Physical characteristics
- Source: Klappan Range
- • location: Cassiar Land District, British Columbia, Northern Interior
- • coordinates: 57°8′30″N 129°28′19″W﻿ / ﻿57.14167°N 129.47194°W
- • elevation: 1,800 m (5,900 ft)
- Mouth: Nass River
- • location: Cassiar Land District, British Columbia, Northern Interior
- • coordinates: 56°9′51″N 129°1′42″W﻿ / ﻿56.16417°N 129.02833°W
- • elevation: 267 m (876 ft)
- Length: 165 km (103 mi)

= Bell-Irving River =

River in British Columbia

The Bell-Irving River is a tributary of the Nass River in northwestern British Columbia, Canada. It originates in the Sacred Headwaters region, and flows about 165 km south to the Nass River. It course lies between the Oweegee Range of the Skeena Mountains to the east and the Boundary Ranges of the Coast Mountains to the west.

The Bell-Irving River's watershed is within the traditional territory of several First Nations and there have been conflicting claims. The main peoples whose histories involve the Bell-Irving River are the Gitxsan (also spelled Gitksan), Gitanyow, Nisga'a, Tahltan, and Tsetsaut.

==Name==
The river's name honors Canadian Army Lieutenant Duncan Peter Bell-Irving, BCLS, of Vancouver. Before World War I Bell-Irving was exploring and surveying the upper Nass River system. When war broke out he enlisted and served with the 2nd Field Company, Canadian Engineers.
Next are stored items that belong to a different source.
/-- A memory task that returns to its barrier, and goes on after its BAR where it stood at one (R39, R194, R449). -/
def ThreadSet.Resumed (shadow t : ThreadSet) : Prop :=
  t.enter = true ∧ t.s = shadow.s ∧ t.p = shadow.p ∧
    (shadow.run = .atBar → t.run = .ready ∧ t.pc = BitVec.ofNat 32 (nextPos shadow.pc.toNat) ∧ t.sstep = shadow.sstep + 1) ∧
    (shadow.run ≠ .atBar → t.run = shadow.run ∧ t.pc = shadow.pc ∧ t.sstep = shadow.sstep)

/-- A set in no loop passes to the next position. -/
theorem State.advance_of_loops_nil {s : State} {w : Who} (h : (s.ts w).loops = []) : ∃ loops, s.advance w =
    s.setTs w { (s.ts w).goTo (nextPos (s.ts w).pc.toNat) with run := .ready, loops := loops } := by
  unfold State.advance
  simp only [h, loopEnd]
  split
  · exact ⟨_, rfl⟩
  · exact ⟨_, rfl⟩

/-- A task slot of a core changes: its registers, and what the core records of its tasks. -/
def State.withTask (s : State) (w : Who) (hold : Bool) (tasks : Vector Task 16) (t : ThreadSet) : State :=
  s.setCore w.core { s.core w.core with pairHold := hold, tasks := tasks, ts := (s.core w.core).ts.set w.t t }

@[simp] theorem State.ts_withTask (s : State) (w : Who) (hold : Bool) (tasks : Vector Task 16) (t : ThreadSet) :
    (s.withTask w hold tasks t).ts w = t := by
  simp [State.withTask, State.ts]

@[simp] theorem State.setTs_withTask (s : State) (w : Who) (hold : Bool) (tasks : Vector Task 16) (t u : ThreadSet) :
    (s.withTask w hold tasks t).setTs w u = s.withTask w hold tasks u := by
  simp [State.withTask, State.setTs, State.modCore]

/-- What a rolled-back task takes from its shadow context. -/
def Core.refit (k : Core) (i : Fin 16) : ThreadSet :=
  { k.shadowTs[i].reenter with commitTl := max k.shadowTs[i].commitTl k.ts[i].commitTl }

/-- A rollback of a task changes its slot alone. -/
theorem State.rollTask_eq (s : State) (gid : Nat) (w : Who)
    (straight : (s.core w.core).shadowTs[w.t].run = .atBar → (s.core w.core).shadowTs[w.t].loops = []) :
    ∃ hold tasks t, s.rollTask gid w = s.withTask w hold tasks t ∧ ThreadSet.Resumed (s.core w.core).shadowTs[w.t] t := by
  obtain ⟨hold, tasks, e⟩ : ∃ hold tasks, s.rollTask gid w =
      (let s₁ := s.withTask w hold tasks ((s.core w.core).refit w.t)
      if (s₁.ts w).run = .atBar then (s₁.modTs w fun t => { t with sstep := t.sstep + 1 }).advance w else s₁) := ⟨_, _, rfl⟩
  rw [e]
  simp only [State.ts_withTask, State.modTs_eq, State.setTs_withTask]
  split
  next atBar =>
    have loops : ((s.withTask w hold tasks { (s.core w.core).refit w.t with
        sstep := ((s.core w.core).refit w.t).sstep + 1 }).ts w).loops = [] := by
      rw [State.ts_withTask]
      exact straight atBar
    obtain ⟨ls, e⟩ := State.advance_of_loops_nil loops
    rw [State.ts_withTask, State.setTs_withTask] at e
    exact ⟨hold, tasks, _, e, rfl, rfl, rfl, fun _ => ⟨rfl, rfl, rfl⟩, fun other => absurd atBar other⟩
  next other => exact ⟨hold, tasks, _, rfl, rfl, rfl, rfl, fun atBar => absurd atBar other, fun _ => ⟨rfl, rfl, rfl⟩⟩

end Tasks

section Outside

/-- From s to t what a gang has outside its cores has not changed: packets, queue records, reports and counts of the device. -/
def State.Outside (s t : State) : Prop :=
  t.packets = s.packets ∧ t.qposts = s.qposts ∧ t.reports = s.reports ∧ t.devCounters = s.devCounters

variable {s t u : State}

theorem State.Outside.refl (s : State) : s.Outside s := ⟨rfl, rfl, rfl, rfl⟩

theorem State.Outside.trans (h : s.Outside t) (k : t.Outside u) : s.Outside u := by
  obtain ⟨packets, qposts, reports, counters⟩ := h
  obtain ⟨packets', qposts', reports', counters'⟩ := k
  exact ⟨packets'.trans packets, qposts'.trans qposts, reports'.trans reports, counters'.trans counters⟩

theorem State.outside_setCore (s : State) (c : CoreId) (k : Core) : s.Outside (s.setCore c k) := by simp [State.Outside]

theorem State.outside_modCore (s : State) (c : CoreId) (f : Core → Core) : s.Outside (s.modCore c f) := s.outside_setCore ..

theorem State.outside_modGang (s : State) (g : Nat) (f : Gang → Gang) : s.Outside (s.modGang g f) := by simp [State.Outside]

theorem State.outside_foldl {α : Type} {f : State → α → State} {l : List α} (hf : ∀ s, ∀ a ∈ l, State.Outside s (f s a)) (s : State) :
    s.Outside (l.foldl f s) :=
  List.foldlRecOn (motive := s.Outside) l f (.refl s) fun t ht a ha => ht.trans (hf t a ha)

theorem State.outside_injectMemory (s : State) (gid : Nat) : s.Outside (s.injectMemory gid) := by
  obtain ⟨contexts, lines, lost, records, e⟩ := s.poisonAlone_injectMemory gid
  rw [e]
  exact s.outside_modGang ..

end Outside

section Clearing
variable (s : State) (gid : Nat) (g : Gang)

/-- What a rollback reports and takes back (R449): the packets, queue records and posts of the superstep, and what was not committed. -/
def State.takeBack : State :=
  let s := s.report (g.report 2)
  let s := { s with devCounters := { s.devCounters with l2rollback := sat64 s.devCounters.l2rollback } }
  let s := s.dropPackets gid
  let s := { s with qposts := s.qposts.filter fun p => p.gang != gid }
  (s.discardPosts g.ctx gid).dropCommits gid

/-- A report changes reports, interrupts and what has been answered. -/
theorem State.report_eq (r : Report) : ∃ answers irqs,
    s.report r = { s with reports := s.reports ++ [{ r with time := s.picos / 1000 }], answers := answers, irqs := irqs } := by
  unfold State.report
  extract_lets r' s₁
  split
  · split <;> exact ⟨_, _, rfl⟩
  · exact ⟨_, _, rfl⟩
On February 25, 1915, in Belgium, he was shot and killed by a sniper.

There are various indigenous names for the Bell-Irving River. The Gitxsan name is Sto'ot Xsitxemsem. The Tahltan have been known to call the Bell-Irving River the West Nass River.

==Course==
The Bell-Irving River originates in the Klappan Range and an area known as the Sacred Headwaters, which gives rise to not just the Bell-Irving, but also the Nass, Skeena, and Stikine Rivers, as well as numerous tributary streams such as the Klappan River, Tumeka Creek, and Sweeney Creek, tributaries of the Klappan River; and the Ningunsaw River, a tributary of the Iskut River. The source of the Unuk River is just southwest of the Sacred Headwaters area, rising near the source of Treaty Creek, a tributary of the Bell-Irving River. North of the Bell-Irving River lies the watersheds of the Stikine River and its largest tributary, the Iskut River. To the west of the Bell-Irving are the Coast Mountains and the headwaters of the Unuk River, which flows southwest to the sea near Ketchikan, Alaska, and the Bear River, which flows south to the head of Portland Canal at the community of Stewart, British Columbia.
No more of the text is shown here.